-- ==== Sys2Proof/Machine/Display.lean ====
section
/-! DEFINITION. The display instructions (spec/43_display.md R180 to R184). -/

namespace Sys2Proof.Machine

/-- `CLS`: every pixel off, `dirty <- 1` even when every pixel was off already (R180). -/
def execCls (s : State) : Host.Outcome State Fault Refusal :=
  .next { s with disp := Display.blank, dirty := true }.advance

/-- What a blit leaves: the display, `VF` the collision flag, `dirty` set if a pixel changed and else as it was, and
the default advance (R181, R184). -/
def State.finishBlit (s : State) (b : Blit) : State :=
  { s.setFlag b.collision with disp := b.disp, dirty := s.dirty || b.changed }.advance

/-- `DRW Vx,Vy,n`: the XOR blit of the `n` sprite bytes at `I`. The coordinates are read before `VF` is written;
`Fault(MemoryBounds)` when the last sprite byte does not exist (R181, decisions D5 and D12). -/
def execDrw (x y : Reg) (n : BitVec 4) (s : State) : Host.Outcome State Fault Refusal :=
  ifAccessible (s.indexAddr 0) n.toNat
    (s.finishBlit (blit (s.reg x) (s.reg y) (s.readBytes (s.indexAddr 0) n.toNat) s.disp))

end Sys2Proof.Machine
end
--------------------
◆ WHAT IS NEEDED ◆
Looking at the records above, return exactly the lines from the line with "s.setFlag b.collision with" to the line with "the XOR blit", both ends included.

◆ PROBLEM SOLUTION ◆
  { s.setFlag b.collision with disp := b.disp, dirty := s.dirty || b.changed }.advance

/-- `DRW Vx,Vy,n`: the XOR blit of the `n` sprite bytes at `I`. The coordinates are read before `VF` is written;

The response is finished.